As I mentioned in my previous post, I had dinner last night with 23 other women from our church. I have been looking forward to this evening for a couple of weeks now. One obvious reason is because it was a rare break from the kids. But, the other reason is much more important. I have really, really missed spending time with women from other generations that follow Jesus. I am extremely lucky because I have an amazing mother and grandmother that I see regularly. They teach me so much about what it means to be a Christian woman every time I am with them. Just yesterday I was on the phone with my grandmother and near the end of our conversation she said, "Kerri, my God is my Best Friend." However, I have missed having women in my church community who are filled with wisdom from many years of following Jesus. It's been six years since we left our church in Bowling Green. I had several friends my age in BG who love Jesus and our conversations about spiritual things were rich and meaningful (I love you, Sara!). I was also so blessed to have older women, my mother and grandmother's age, that filled my life with good wisdom, guidance, and advice. For the last six years I haven't had older women to fill the void that was left when we moved. St. John's has provided me with that again and I am so grateful. I have so much more to say, but to be quite honest, I don't want to offend my readers. I'll just end it with this...ladies, we NEED to be around women who have been serving their families and Jesus for many years longer than we have. We NEED to learn from their experiences. We NEED to be able to come to them for advice, prayer, and guidance. I'm so glad we'll be meeting as a group monthly now. I know that to fully develop as a mother, wife, and follower of Jesus that I need my mom, my grandmother, and women in my church community to support and encourage me.
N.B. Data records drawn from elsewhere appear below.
theorem witness_AliasFault : oneSharedCell.halted = false ∧ oneSharedCell.NB.toNat ≤ oneSharedCell.NA.toNat ∧
    InMemory oneSharedCell.PA oneSharedCell.NA ∧ InMemory oneSharedCell.PB oneSharedCell.NB ∧
    (0 < oneSharedCell.NA.toNat ∧ 0 < oneSharedCell.NB.toNat ∧
      oneSharedCell.PA.toNat < oneSharedCell.PB.toNat + oneSharedCell.NB.toNat ∧
      oneSharedCell.PB.toNat < oneSharedCell.PA.toNat + oneSharedCell.NA.toNat) := by decide

/-- A halted block; a running one, with the words on both sides of the four commands. -/
theorem witness_CmdWriteIssuesCommand :
    (0x01 < 2 ^ 8 ∧ (haltedBy .lengthFault scenarioS4).halted = true) ∧
    scenarioS4.halted = false ∧ ∀ v ∈ [0x00, 0x01, 0x02, 0x03, 0x04, 0x05, 0xFF], v < 2 ^ 8 := by decide

theorem witness_FaultsArePrecise :
    ∃ t : Sys Config.build32, exec .rca ⟨_, programP5⟩ = .next ⟨_, t⟩ ∧
    programP5.halted = false ∧ t.halted = true := ⟨_, rfl, by decide, by decide⟩

theorem witness_HaltedBlockIgnoresCommands : (haltedBy .aliasFault scenarioS4).halted = true ∧ 0xFF < 2 ^ 8 := by
  decide

/-- A halted block whose host writes a register, and one whose host resets it. -/
theorem witness_OnlyResetClearsAFault :
    (∃ t, step ⟨_, haltedBy .lengthFault (withLines [.mr 0x10])⟩ = .next t ∧
      (haltedBy .lengthFault (withLines [.mr 0x10])).halted = true ∧
      ∀ rest, (haltedBy .lengthFault (withLines [.mr 0x10])).pending ≠ .reset :: rest) ∧
    (∃ t, step ⟨_, haltedBy .lengthFault (withLines [.reset])⟩ = .next t ∧
      (haltedBy .lengthFault (withLines [.reset])).halted = true ∧
      (haltedBy .lengthFault (withLines [.reset])).pending = .reset :: []) :=
  ⟨⟨_, rfl, by decide, fun _ h => by injection h with h; cases h⟩, ⟨_, rfl, by decide, by decide⟩⟩

/-- Each of the four with a carry out. -/
theorem witness_OverflowIsNoFault :
    (∃ t : Sys build1, exec .dadc ⟨_, digits build1 1 1 0 0⟩ = .next ⟨_, t⟩ ∧ t.CF = true) ∧
    (∃ t : Sys build1, exec .dmac ⟨_, digits build1 1 1 1 1⟩ = .next ⟨_, t⟩ ∧ t.K.toNat = 1) ∧
    (RcaReady edgeToEdge ∧ ∃ t : Sys build1, exec .rca ⟨_, edgeToEdge⟩ = .next ⟨_, t⟩ ∧ t.CF = true) ∧
    (CcpReady runToTop ∧ ∃ t : Sys Config.build32, exec .ccp ⟨_, runToTop⟩ = .next ⟨_, t⟩ ∧ t.CF = true) :=
  ⟨⟨_, rfl, by decide⟩, ⟨_, rfl, by decide⟩, ⟨ready_edgeToEdge, _, rfl, by decide⟩, ⟨ready_runToTop, _, rfl, by decide⟩⟩

/-! #### Transactions, host lines, the whole machine -/

/-- The largest value of each width. -/
theorem witness_WrWritesItsRegister :
    0xFFFFFFFF < 2 ^ Config.build32.W ∧ 1 < 2 ^ 1 ∧ 0xFFFFFFFF < 2 ^ Config.build32.AW ∧ 1 < 2 ^ build1.AW := by decide

theorem witness_AccessesThatDoNothing : 0xFFFFFFFF < 2 ^ Config.build32.AW ∧ 0xFF < 2 ^ 8 := by decide

theorem witness_TooWideWrIsRefused :
    2 ^ Reg.width Config.build32 .CF ≤ 2 ∧ 2 ^ Reg.width Config.build32 .A ≤ 0x100000000 ∧
    2 ^ Reg.width Config.build32 .CMD ≤ 0x100 := by decide

/-- The last cell, and the first address that names none. -/
theorem witness_MwWritesOneCell :
    ((withLines [.mw 0xFF 5#32]).pending = .mw 0xFF 5#32 :: [] ∧ 0xFF < Config.build32.memDigits) ∧
    ((withLines [.mw 0x100 5#32]).pending = .mw 0x100 5#32 :: [] ∧ Config.build32.memDigits ≤ 0x100) := by decide

theorem witness_MrReturnsTheCell :
    ((withLines [.mr 0xFF]).pending = .mr 0xFF :: [] ∧ 0xFF < Config.build32.memDigits) ∧
    ((withLines [.mr 0x100]).pending = .mr 0x100 :: [] ∧ Config.build32.memDigits ≤ 0x100) := by decide

/-- Another cell, and the same cell. -/
theorem witness_MrAfterMwReturnsTheValue :
    0xFF < Config.build32.memDigits ∧ 0x10 < Config.build32.memDigits ∧
    (withLines [.mw 0xFF 5#32, .mr 0xFF, .mr 0x10]).pending = .mw 0xFF 5#32 :: .mr 0xFF :: .mr 0x10 :: [] ∧
    (withLines [.mw 0xFF 5#32, .mr 0xFF, .mr 0xFF]).pending = .mw 0xFF 5#32 :: .mr 0xFF :: .mr 0xFF :: [] := by decide

theorem witness_ResetClearsRegistersAndKeepsMemory :
    (haltedBy .rangeFault (withLines [.reset])).pending = .reset :: [] := by decide

/-- A host's write of the last cell. -/
theorem witness_StepKeepsTheInvariant :
    Inv ⟨_, withLines [.mw 0xFF 5#32]⟩ ∧ ∃ t, step ⟨_, withLines [.mw 0xFF 5#32]⟩ = .next t :=
  ⟨⟨by decide, by decide, by decide⟩, _, rfl⟩

theorem witness_StepKeepsTheBuild : ∃ t, step ⟨_, withLines [.reset]⟩ = .next t := ⟨_, rfl⟩

theorem witness_CommandsWriteOnlyTheirSequence :
    ∃ t : Sys Config.build32, exec Command.rca.instr ⟨_, scenarioS4⟩ = .next ⟨_, t⟩ := ⟨_, rfl⟩

/-- Each of the four kinds of line. -/
theorem witness_PresentableLinesComplete :
    ((withLines [.reset]).pending = .reset :: [] ∧ lineOk Config.build32 .reset = true) ∧
    lineOk Config.build32 (.port ⟨true, 0x4#4, some ⟨1, 1#1⟩⟩) = true ∧
    lineOk Config.build32 (.port ⟨false, 0xF#4, none⟩) = true ∧
    lineOk Config.build32 (.mw 0xFF 5#32) = true ∧ lineOk Config.build32 (.mr 0xFF) = true := by decide

theorem witness_CarriesStayApart :
    (∃ t : Sys Config.build32, exec .dadc ⟨_, scenarioS4⟩ = .next ⟨_, t⟩) ∧
    (∃ t : Sys Config.build32, exec .rca ⟨_, scenarioS4⟩ = .next ⟨_, t⟩) ∧
    (∃ t : Sys Config.build32, exec .ccp ⟨_, scenarioS4⟩ = .next ⟨_, t⟩) ∧
    ∃ t : Sys Config.build32, exec .dmac ⟨_, scenarioS4⟩ = .next ⟨_, t⟩ :=
  ⟨⟨_, rfl⟩, ⟨_, rfl⟩, ⟨_, rfl⟩, ⟨_, rfl⟩⟩

/-- `scenarioS4` with other digits in the registers, another carry and another digit in a cell of neither sequence. -/
def scenarioS4Elsewhere : Sys Config.build32 :=
  { scenarioS4 with A := 7, K := 9, CF := true, DM := scenarioS4.DM ++ [(0x80, 3#32)] }

theorem witness_RcaDependsOnlyOnWhatItReads : RcaReady scenarioS4 ∧ RcaReady scenarioS4Elsewhere ∧
    scenarioS4Elsewhere.PA = scenarioS4.PA ∧ scenarioS4Elsewhere.NA = scenarioS4.NA ∧
    scenarioS4Elsewhere.PB = scenarioS4.PB ∧ scenarioS4Elsewhere.NB = scenarioS4.NB ∧
    scenarioS4Elsewhere.seq scenarioS4.PA scenarioS4.NA.toNat = scenarioS4.seq scenarioS4.PA scenarioS4.NA.toNat ∧
    scenarioS4Elsewhere.seq scenarioS4.PB scenarioS4.NB.toNat = scenarioS4.seq scenarioS4.PB scenarioS4.NB.toNat :=
  ⟨ready_scenarioS4, ⟨by decide, by decide, by decide, by decide, by decide⟩, by decide, by decide, by decide,
    by decide, by decide, by decide⟩

/-- Another instance on the memory of `scenarioS4`, its `a` beside the first's. -/
def otherInstance : Sys Config.build32 := { scenarioS4 with PA := 0x12#32, NA := 1#32, NB := 1#32 }

theorem witness_DisjointInstancesDoNotInterfere : otherInstance.DM = scenarioS4.DM ∧
    otherInstance.powerUp = scenarioS4.powerUp ∧ RcaReady scenarioS4 ∧ RcaReady otherInstance ∧
    Apart scenarioS4.PA scenarioS4.NA otherInstance.PA otherInstance.NA ∧
    Apart scenarioS4.PA scenarioS4.NA otherInstance.PB otherInstance.NB :=
  ⟨rfl, rfl, ready_scenarioS4, ⟨by decide, by decide, by decide, by decide, by decide⟩, by decide, by decide⟩

end Sys2Proof.Tests
end

section
/-!
PROOFS. The statements on spec/00_scope.md: the primitives of R11, one step of the host's list (R8), and the build that
no step changes (R5).
-/

namespace Sys2Proof.Machine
So, I have yet to make it through a Wednesday night church service without tears coming to my eyes, and we've been going for about a year now. The entire experience is simply beautiful. It can be frustrating, but it's all so worth it. Tonight I listened to a congregation of homeless men and women and the extremely poor who live life in the Bottoms sing "Jesus Loves Me." One of the women raised her hands later to ask if we could sing "If I Were a Butterfly" which made my boys very happy. Simple child-like faith is so refreshing. Tonight we also sang "Sanctuary," which has always been one of my favorite songs. It seemed to bring a lot of peace to my heart tonight. I've really been wrestling with my role in the lives of the children in our neighborhood and that song tonight seems to bring maybe a few answers for now. There's no keyboard, no tracks, no music director. Just our priest doing her best as we all sing a little off key together. Tonight Eric joined us. Not my Eric, another Eric who lives in our neighborhood. Eric has been in prison, I believe on several occasions. He has lived a rough life, but he's found a beautiful freedom now in Christ. When he's not working he walks around the Bottoms. He walks where God tells him to walk, praying the entire way. He often stops at our house. He's never here long, usually just long enough pray for our family's safety and for our marriage and then he's quickly on his way. My description here isn't doing him justice, he's quite a character. Tonight he stopped by St. John's with his guitar. God had given him a song to sing. He sang to us about God's grace in his life. I told my husband recently that we may never know the way his prayers have changed our lives.
I promised my dad, my very kind boss, that I would get my work done tonight. I better get to it.
Sarah, I saw your comment and I will post the beet cake recipe soon!
And finally, my boys are off school AGAIN tomorrow. We better hope for a very mild winter because we are already out of calamity days!